Serious Engine - игровой движок, разработанный хорватской компанией Croteam. Версия v.1.10 использовалась в играх Serious Sam Classic: The First Encounter и Serious Sam Classic: The Second Encounter. Впоследствии компанией Croteam были разработаны более совершенные игровые движки — Serious Engine 2, Serious Engine 3 и Serious Engine 4, а исходный код движка Serious Engine версии 1.10 был официально открыт и доступен под лицензией GNU General Public License v.2.
Хочу отметить, что проект легко собирается в Visual Studio 2013 и легко проверяется с помощью статического анализатора PVS-Studio 6.02.

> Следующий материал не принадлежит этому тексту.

/-! ### The reset state (R29, R98, R119) -/

theorem State.get_reset (k : Nat) : State.reset.get k = (resetWord k).toNat := rfl
/-- PWR_STATE of the reset state has domain 0 on, the others off. -/
theorem get_reset_pwrState : State.reset.get Reg.pwrState = 2 := by decide +kernel
theorem State.pd_reset {n : Nat} (hn : n ≠ 0) : State.reset.pd n = 0 := by
  have h : 2 < 2 ^ (2 * n) := (by omega : 2 < 2 * n + 1).trans_le (Nat.lt_two_pow_self (n := 2 * n))
  unfold State.pd State.f bits
  rw [if_neg hn, get_reset_pwrState, Nat.shiftRight_eq_div_pow, Nat.div_eq_of_lt h, Nat.zero_mod]

/-- Settles O3: the reset state lists no word, so that every word reads its row's reset value. -/
theorem resetHoldsSpecValues : Obligations.ResetHoldsSpecValues := by
  refine ⟨State.get_reset, fun n _ => ?_, by decide, rfl, rfl, by decide, ?_⟩
  · split
    · next h => rw [h]; rfl
    · next h => exact State.pd_reset h
  · show bits (State.reset.get Reg.pwrBootOn) 0 16 = _
    rw [State.get_reset]; rfl

end Sys2Proof.Machine
end

section
/-! PROOF. The write of a parameter word: what a plain word holds after it, and what a refused write leaves (O21). -/
namespace Sys2Proof.Machine
open Sys2Proof.Safety

/-! ### Masks -/

/-- A word mixed bit by bit: the new one where the mask is set. -/
theorem testBit_mix (old new mask i : Nat) :
    (mix old new mask).testBit i = if mask.testBit i then new.testBit i else old.testBit i := by
  unfold mix
  rw [Nat.testBit_or, Nat.testBit_xor, Nat.testBit_and, Nat.testBit_and]
  cases mask.testBit i <;> cases old.testBit i <;> simp

/-! ### What a write leaves in a plain word (R27, R28) -/

/-- A block that is not plain is not the block of a plain word. -/
theorem plain_ne {k b : Nat} (h : plainBlocks.contains (blockOf k) = true) (hb : plainBlocks.contains b = false) : blockOf k ≠ b := by
  rintro rfl; rw [h] at hb; cases hb

theorem State.landing_plain (s : State) {k : Nat} (v : Nat) (h : plainBlocks.contains (blockOf k) = true) :
    s.landing k v = mix (mix (s.get k) v (writeMask k)) 0 (v &&& clearMask k) := by
  have h5 : blockOf k ≠ 0x05 := plain_ne h rfl
  have hk : keyWord k = false := by
    rw [Bool.eq_false_iff]; intro hc
    rw [keyWord, Bool.and_eq_true, decide_eq_true_eq, decide_eq_true_eq] at hc
    unfold Reg.secKeyW shelf at hc
    unfold blockOf at h5
    omega
  have hs : k ≠ Reg.secCtrl := by rintro rfl; exact h5 rfl
  have hm : marginWord k = false := by simp [marginWord, plain_ne h (b := 0x08) rfl, plain_ne h (b := 0x09) rfl]
  unfold State.landing
  simp [hk, hs, hm]

theorem State.testBit_landing_plain (s : State) {k : Nat} (v i : Nat) (h : plainBlocks.contains (blockOf k) = true) :
    (s.landing k v).testBit i = if v.testBit i && (clearMask k).testBit i then false
      else if (writeMask k).testBit i then v.testBit i else (s.get k).testBit i := by
  rw [s.landing_plain v h, testBit_mix, testBit_mix, Nat.testBit_and, Nat.zero_testBit]

/-- Nothing follows the write of a plain word. -/
theorem State.afterWrite_plain (s : State) {k : Nat} (v old : Nat) (h : plainBlocks.contains (blockOf k) = true) :
    s.afterWrite k v old = s := by
  unfold State.afterWrite
  extract_lets
  split
  case h_23 => rfl
  all_goals next hb => exact absurd hb (plain_ne h rfl)

/-- A write of a plain word that lands sets the word, and does nothing else. -/
theorem writeVia_plain {path : WritePath} {k v : Nat} {s : State} (hl : lands path k v s = true)
    (h : plainBlocks.contains (blockOf k) = true) : s.fresh.writeVia path k v = landed path k v s := by
  rw [writeVia_landed hl (fun hc => plain_ne h (b := 0x0C) rfl hc.1), State.afterWrite_plain _ _ _ h]

/-! ### The state a write meets -/

theorem pathState_words (path : WritePath) (s : State) : (pathState path s).words = s.words := by cases path <;> rfl
theorem State.landing_congr {s t : State} (h : s.words = t.words) (k v : Nat) : s.landing k v = t.landing k v := by
  unfold State.landing; rw [State.get_congr h]
theorem get_landed_self (path : WritePath) (k v : Nat) (s : State) : (landed path k v s).get k = s.landing k v % 2 ^ 64 := by
  unfold landed; rw [State.get_set_self, State.landing_congr (pathState_words path s)]
theorem get_landed_ne (path : WritePath) {k j : Nat} (v : Nat) (s : State) (h : j ≠ k) : (landed path k v s).get j = s.get j := by
  unfold landed; rw [State.get_set_ne _ _ h, State.get_congr (pathState_words path s)]
theorem landed_frame (path : WritePath) (k v : Nat) (s : State) : { landed path k v s with words := s.words } = pathState path s := by
  cases path <;> rfl

/-! ### Refused writes -/

/-- A refusal that is not that of a ring's ENABLE leaves nothing behind. -/
theorem State.enableRefused_none {s : State} {k v : Nat} (h : ringRefused k (s.landing k v) = none) : s.enableRefused k v = s := by
  unfold State.enableRefused; rw [h]

/-- A refused entry of a PARAM command changes nothing. -/
theorem State.paramEntry_refused {s : State} {m : Master} {k v : Nat} {e : Err} (he : s.writeErr false m k v = some e)
    (hr : ringRefused k (s.landing k v) = none) : s.paramEntry m k v = s := by
  unfold State.paramEntry
  rw [he]
  simp only [State.enableRefused_none hr, ite_self]

/-- A refused BAR0 write of a whole word is discarded, after the host's activity. -/
theorem State.bar0Write_refused {s : State} {offset v : Nat} {e : Err} (hu : s.bar0Up = true) (ho : offset < 2 ^ 28)
    (ha : offset % 8 = 0) (hm : msixWord (bar0Mark offset) = false) (hp : userPage (bar0Mark offset) = false)
    (he : (s.active .host).writeErr true .host (bar0Mark offset) v = some e)
    (hr : ringRefused (bar0Mark offset) (s.landing (bar0Mark offset) v) = none) :
    s.bar0Write offset 8 v = (s.active .host).bar0Discard offset e := by
  have hk : (s.active .host).enableRefused (bar0Mark offset) v = s.active .host :=
    State.enableRefused_none ((congrArg _ (State.landing_congr rfl _ _)).trans hr)
  unfold State.bar0Write
  rw [hu, decide_eq_false (Nat.not_le.2 ho), ha]
  simp only [hm, hp, he, hk, ite_self]
  rfl

/-- A write discarded for its lease: CMD_BAR0_LEASE_DROP counts it, and its event may be raised. -/
theorem State.get_bar0Discard_lease (s : State) (offset : Nat) {e : Err} {j : Nat} (h : e.st = .lease) (hj : j ∉ eventWords) :
    (s.bar0Discard offset e).get j = (s.count Reg.cmdBar0LeaseDrop 0 32 1).get j := by
  unfold State.bar0Discard
  rw [if_pos h]
  extract_lets
  split
  · rw [State.get_raise _ _ _ hj, State.get_mk, State.toNat_get]
  · rfl
/-- A write discarded for another reason: CMD_BAR0_REFUSED counts it, and its event may be raised. -/
theorem State.get_bar0Discard_other (s : State) (offset : Nat) {e : Err} {j : Nat} (h : e.st ≠ .lease) (hj : j ∉ eventWords) :
    (s.bar0Discard offset e).get j = (s.count Reg.cmdBar0Refused 0 32 1).get j := by
  unfold State.bar0Discard
  rw [if_neg h]
  extract_lets
  split
  · rw [State.get_raise _ _ _ hj, State.get_mk, State.toNat_get]
  · rfl
/-- A discard changes no word but its two counts and what raising its event writes. -/
theorem State.get_bar0Discard (s : State) (offset : Nat) (e : Err) {j : Nat} (h : j ∉ discardWords) :
    (s.bar0Discard offset e).get j = s.get j := by
  simp only [discardWords, List.mem_cons, List.not_mem_nil, or_false, not_or] at h
  obtain ⟨hd, hr, -, hp, hl, hs, hb⟩ := h
  have hj : j ∉ eventWords := by simp [eventWords, hp, hl, hs, hb]
  by_cases h : e.st = .lease
  · rw [s.get_bar0Discard_lease offset h hj, State.get_count_ne _ _ _ _ hd]
  · rw [s.get_bar0Discard_other offset h hj, State.get_count_ne _ _ _ _ hr]

/-! ### REGISTER_WRITE -/

/-- Settles O21: a landing write of a plain word sets its writable bits and no more; a refused one leaves its path's counts. -/
theorem registerWriteChangesOneWord : Obligations.RegisterWriteChangesOneWord := by
  intro path addr k value s ha
  have hx : exec (.registerWrite path addr value) s = .next (s.fresh.writeVia path k value.toNat) := by
    cases path <;> (subst ha; rfl)
  refine ⟨fun hl => ⟨_, hx, fun hb => ?_⟩, ?_, ?_⟩
  · rw [writeVia_plain hl hb]
    refine ⟨rfl, fun i hi => ?_, fun j hj => get_landed_ne path _ s hj, landed_frame path k _ s⟩
    rw [get_landed_self, Nat.testBit_mod_two_pow, decide_eq_true hi, Bool.true_and, State.testBit_landing_plain s _ i hb]
  · rintro m e rfl he hr
    exact hx.trans (congrArg _ (State.paramEntry_refused he hr))
  · rintro e rfl hu ho hk h8 hm hp he hr
    have hd : s.fresh.bar0Write (bar0Offset k) 8 value.toNat = (s.fresh.active .host).bar0Discard (bar0Offset k) e :=
      State.bar0Write_refused hu ho h8 (by rw [hk, hm]) (by rw [hk, hp]) (by rw [hk, he]) (by rw [hk]; exact hr)
    refine ⟨_, hx.trans (congrArg _ hd), fun _ hj => State.get_bar0Discard _ _ _ hj, fun h => ?_, fun h => ?_⟩
    · rw [State.f_congr (State.get_bar0Discard_lease _ _ h (by decide)), State.f_count_self _ _ (by decide)]
      rfl
    · rw [State.f_congr (State.get_bar0Discard_other _ _ h (by decide)), State.f_count_self _ _ (by decide)]
      rfl

end Sys2Proof.Machine
end

section
/-! PROOF. Timers, silences, engines, the mailbox deadline, BAR0 reads and moderation (O26). -/
namespace Sys2Proof.Machine
open Sys2Proof.Safety

/-! ### Sessions and masters (R65, R67, R89) -/

theorem execChainTimeout_ends {via : Via} {s : State} {ch : Chain} (hc : (s.transport via).session.chain = some ch)
    (ht : ch.last + 125000000 < s.ticks) (hr : via = .sideband → s.sbRoom = true) :
    execChainTimeout via s =
      .next ((s.fresh.setSession via (fun ses => { ses with chain := none })).fail ch.dest true (.plain .truncated)) := by
  have hf : (s.fresh.transport via).session.chain = some ch := hc
  have hroom : (via != .sideband || s.fresh.sbRoom) = true := by
    cases via with
    | sideband => exact hr rfl
    | pcie | inband => rfl
  have hg : (decide (ch.last + 125000000 < s.fresh.ticks) && (via != .sideband || s.fresh.sbRoom)) = true := by
    rw [hroom, Bool.and_true]; exact decide_eq_true ht
  unfold execChainTimeout State.endChain
  simp only [hf]
  rw [if_pos hg]

theorem execAuthLockoutEnd_ends {via : Via} {s : State} {t : Nat} (hl : (s.transport via).lockout = some t)
    (ht : t + 1250000000 ≤ s.ticks) :
    execAuthLockoutEnd via s = .next (s.fresh.setTransport via (fun x => { x with lockout := none, authRun := 0 })) := by
  have hf : (s.fresh.transport via).lockout = some t := hl
  unfold execAuthLockoutEnd
  simp only [hf]
  exact congrArg _ (if_pos ht)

V501 There are identical sub-expressions to the left and to the right of the '==' operator: tp_iAnisotropy == tp_iAnisotropy gfx_wrapper.h 180
class CTexParams {
public:
inline BOOL IsEqual( CTexParams tp) {
return tp_iFilter == tp.tp_iFilter &&
tp_iAnisotropy == tp_iAnisotropy && // <=
tp_eWrapU == tp.tp_eWrapU &&
tp_eWrapV == tp.tp_eWrapV; };
....
};
Для наглядности я изменил форматирование этого фрагмента кода. Так дефект, который обнаружил анализатор, намного заметней. Переменная сравнивается сама с собой. У объекта с именем 'tp' есть поле 'tp_iAnisotropy', следовательно, по аналогии с соседним кодом часть условия должна выглядеть как "tp_iAnisotropy == tp.tp_iAnisotropy".

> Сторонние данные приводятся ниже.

-- ==== Sys2Proof/WellFormed.lean ====
section
/-! DEFINITION. Which commands are legal as data: ROT's amount is not 0 (rules R62 and R67). -/

namespace Sys2Proof

/-- A command that some legal word stands for: ROT takes 1 ≤ K ≤ 31 (rule R67); the others have no operand. -/
def Instr.wellFormed : Instr → Bool
  | .nop => true
  | .hash => true
  | .init => true
  | .block => true
  | .tail => true
  | .final => true
  | .mix => true
  | .rot k => k != 0#5

end Sys2Proof
end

V501 There are identical sub-expressions 'GetShadingMapWidth() < 32' to the left and to the right of the '||' operator. terrain.cpp 561
void CTerrain::SetShadowMapsSize(....)
{
....
if(GetShadowMapWidth()<32 || GetShadingMapHeight()<32) {
....
}
if(GetShadingMapWidth()<32 || GetShadingMapWidth()<32) { // <=
tr_iShadingMapSizeAspect = 0;
}
....
PIX pixShadingMapWidth = GetShadingMapWidth();
PIX pixShadingMapHeight = GetShadingMapHeight();
....
}
Здесь анализатор обнаружил подозрительный код для проверки ширины и высоты некой карты. Точнее только ширины, потому что в коде присутствуют две одинаковые проверки "GetShadingMapWidth()<32". Скорее всего, условие должно быть таким:
if(GetShadingMapWidth()<32 || GetShadingMapHeight()<32) {
tr_iShadingMapSizeAspect = 0;
}
V501 There are identical sub-expressions '(vfp_ptPrimitiveType == vfpToCompare.vfp_ptPrimitiveType)' to the left and to the right of the '&&' operator. worldeditor.h 580
inline BOOL CValuesForPrimitive::operator==(....)
{
return (
(....) &&
(vfp_ptPrimitiveType == vfpToCompare.vfp_ptPrimitiveType) &&// <=
(vfp_plPrimitive == vfpToCompare.vfp_plPrimitive) &&
....
(vfp_bDummy == vfpToCompare.vfp_bDummy) &&
(vfp_ptPrimitiveType == vfpToCompare.vfp_ptPrimitiveType) &&// <=
....
(vfp_fXMin == vfpToCompare.vfp_fXMin) &&
(vfp_fXMax == vfpToCompare.vfp_fXMax) &&
(vfp_fYMin == vfpToCompare.vfp_fYMin) &&
(vfp_fYMax == vfpToCompare.vfp_fYMax) &&
(vfp_fZMin == vfpToCompare.vfp_fZMin) &&
(vfp_fZMax == vfpToCompare.vfp_fZMax) &&
....
);
Условие в перегруженном операторе сравнения занимает 35 строк. Неудивительно, что для удобства автор пользовался копированием строк, чтобы ускорить написание кода. Но при таком подходе легко допустить ошибку. Возможно, здесь присутствует лишняя проверка, но может и забыли переименовать скопированную строчку, и оператор сравнения теперь не всегда возвращает правильный результат.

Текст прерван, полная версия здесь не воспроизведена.